== SUPPLIED RECORDS

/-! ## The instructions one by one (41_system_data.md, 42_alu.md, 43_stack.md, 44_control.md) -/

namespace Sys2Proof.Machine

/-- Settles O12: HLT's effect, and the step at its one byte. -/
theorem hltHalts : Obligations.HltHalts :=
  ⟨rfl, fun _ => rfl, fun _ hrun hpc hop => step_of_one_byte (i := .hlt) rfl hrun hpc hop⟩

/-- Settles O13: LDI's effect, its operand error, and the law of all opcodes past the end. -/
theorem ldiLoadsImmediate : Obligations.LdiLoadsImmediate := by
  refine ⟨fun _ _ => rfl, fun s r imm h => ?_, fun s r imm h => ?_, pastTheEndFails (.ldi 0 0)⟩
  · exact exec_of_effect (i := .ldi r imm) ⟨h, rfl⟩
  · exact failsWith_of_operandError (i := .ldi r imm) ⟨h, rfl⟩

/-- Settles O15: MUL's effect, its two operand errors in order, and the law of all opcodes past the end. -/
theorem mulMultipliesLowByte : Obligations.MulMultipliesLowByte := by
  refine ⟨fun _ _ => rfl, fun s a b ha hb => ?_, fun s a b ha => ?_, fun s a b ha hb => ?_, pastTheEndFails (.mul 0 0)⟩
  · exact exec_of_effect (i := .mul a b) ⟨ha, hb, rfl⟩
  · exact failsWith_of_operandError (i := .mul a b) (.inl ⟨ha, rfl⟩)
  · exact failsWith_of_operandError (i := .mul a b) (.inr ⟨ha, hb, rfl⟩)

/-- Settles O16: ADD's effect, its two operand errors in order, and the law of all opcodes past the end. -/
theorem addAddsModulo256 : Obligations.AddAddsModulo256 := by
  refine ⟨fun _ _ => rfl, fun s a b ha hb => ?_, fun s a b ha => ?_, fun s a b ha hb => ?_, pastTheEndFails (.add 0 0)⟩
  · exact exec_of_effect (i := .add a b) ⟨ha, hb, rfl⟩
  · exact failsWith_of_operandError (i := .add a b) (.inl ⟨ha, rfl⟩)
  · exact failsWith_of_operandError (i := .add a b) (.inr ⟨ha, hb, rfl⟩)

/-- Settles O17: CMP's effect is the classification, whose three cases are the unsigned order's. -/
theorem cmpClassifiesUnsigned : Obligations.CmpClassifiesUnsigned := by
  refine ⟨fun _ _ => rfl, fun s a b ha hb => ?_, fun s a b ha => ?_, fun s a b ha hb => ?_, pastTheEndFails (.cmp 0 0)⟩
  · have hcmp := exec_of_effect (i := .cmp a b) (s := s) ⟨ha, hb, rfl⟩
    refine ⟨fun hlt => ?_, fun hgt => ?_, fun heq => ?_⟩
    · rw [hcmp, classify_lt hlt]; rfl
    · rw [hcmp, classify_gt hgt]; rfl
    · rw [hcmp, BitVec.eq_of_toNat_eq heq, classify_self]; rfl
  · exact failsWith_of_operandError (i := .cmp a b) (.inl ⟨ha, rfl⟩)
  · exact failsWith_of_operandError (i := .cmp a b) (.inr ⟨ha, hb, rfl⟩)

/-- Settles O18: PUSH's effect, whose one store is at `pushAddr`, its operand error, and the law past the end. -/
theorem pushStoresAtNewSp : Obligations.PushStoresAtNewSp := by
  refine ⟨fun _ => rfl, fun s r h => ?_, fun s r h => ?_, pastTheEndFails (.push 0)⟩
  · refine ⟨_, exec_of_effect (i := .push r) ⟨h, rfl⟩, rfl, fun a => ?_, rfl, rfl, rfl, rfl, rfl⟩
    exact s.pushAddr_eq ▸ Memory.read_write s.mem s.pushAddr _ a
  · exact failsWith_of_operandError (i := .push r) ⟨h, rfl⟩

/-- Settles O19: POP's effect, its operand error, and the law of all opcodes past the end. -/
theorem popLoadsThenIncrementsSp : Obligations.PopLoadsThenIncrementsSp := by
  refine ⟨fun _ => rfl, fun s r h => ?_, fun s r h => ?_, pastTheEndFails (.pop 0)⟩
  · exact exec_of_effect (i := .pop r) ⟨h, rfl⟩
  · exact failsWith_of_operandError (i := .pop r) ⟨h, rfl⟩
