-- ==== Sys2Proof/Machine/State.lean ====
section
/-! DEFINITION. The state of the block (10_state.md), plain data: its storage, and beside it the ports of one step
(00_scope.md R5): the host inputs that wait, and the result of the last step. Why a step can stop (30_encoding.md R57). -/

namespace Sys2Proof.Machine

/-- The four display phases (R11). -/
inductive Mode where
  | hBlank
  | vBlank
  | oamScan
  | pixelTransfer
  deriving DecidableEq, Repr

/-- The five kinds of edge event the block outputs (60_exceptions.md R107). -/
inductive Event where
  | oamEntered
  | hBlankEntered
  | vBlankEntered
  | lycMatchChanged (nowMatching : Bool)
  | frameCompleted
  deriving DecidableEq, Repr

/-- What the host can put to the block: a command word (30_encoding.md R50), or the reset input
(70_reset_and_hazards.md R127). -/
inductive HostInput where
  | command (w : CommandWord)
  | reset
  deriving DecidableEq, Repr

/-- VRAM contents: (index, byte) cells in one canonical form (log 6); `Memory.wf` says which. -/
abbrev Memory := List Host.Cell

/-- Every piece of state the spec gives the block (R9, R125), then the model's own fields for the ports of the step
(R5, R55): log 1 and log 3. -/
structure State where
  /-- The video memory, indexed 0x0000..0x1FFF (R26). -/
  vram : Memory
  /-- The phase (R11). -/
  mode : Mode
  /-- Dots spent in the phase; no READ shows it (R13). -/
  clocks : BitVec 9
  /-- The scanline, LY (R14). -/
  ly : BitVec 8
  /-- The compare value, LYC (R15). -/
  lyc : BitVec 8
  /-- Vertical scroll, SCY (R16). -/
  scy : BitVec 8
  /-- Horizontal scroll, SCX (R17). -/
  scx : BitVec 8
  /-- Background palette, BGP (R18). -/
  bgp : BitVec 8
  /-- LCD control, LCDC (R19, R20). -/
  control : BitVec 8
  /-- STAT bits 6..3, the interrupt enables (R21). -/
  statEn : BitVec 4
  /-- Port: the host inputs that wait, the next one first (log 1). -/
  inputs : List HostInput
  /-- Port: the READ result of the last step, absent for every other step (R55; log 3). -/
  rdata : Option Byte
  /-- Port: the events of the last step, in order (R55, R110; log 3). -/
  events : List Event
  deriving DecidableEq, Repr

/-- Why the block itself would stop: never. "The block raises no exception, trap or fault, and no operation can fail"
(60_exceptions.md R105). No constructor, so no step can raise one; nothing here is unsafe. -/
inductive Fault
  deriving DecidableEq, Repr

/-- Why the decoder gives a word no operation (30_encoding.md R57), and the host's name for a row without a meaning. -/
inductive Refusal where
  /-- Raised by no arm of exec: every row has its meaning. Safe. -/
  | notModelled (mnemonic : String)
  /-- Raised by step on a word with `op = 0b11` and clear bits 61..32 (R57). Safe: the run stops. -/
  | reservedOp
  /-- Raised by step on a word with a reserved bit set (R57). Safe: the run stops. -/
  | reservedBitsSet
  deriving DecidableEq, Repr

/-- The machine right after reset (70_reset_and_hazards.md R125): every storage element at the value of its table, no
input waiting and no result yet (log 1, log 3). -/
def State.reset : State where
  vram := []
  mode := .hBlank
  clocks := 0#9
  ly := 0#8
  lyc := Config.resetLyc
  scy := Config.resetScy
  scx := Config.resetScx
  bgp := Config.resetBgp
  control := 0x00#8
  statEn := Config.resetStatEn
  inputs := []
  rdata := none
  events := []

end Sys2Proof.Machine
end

====

* _YOUR OBJECTIVE_
In the material above, the line with "statEn := Config.resetStatEn" marks the start. Print it and every line after it through the last, exactly.

* _OUTPUT_
  statEn := Config.resetStatEn
  inputs := []
  rdata := none
  events := []

end Sys2Proof.Machine
end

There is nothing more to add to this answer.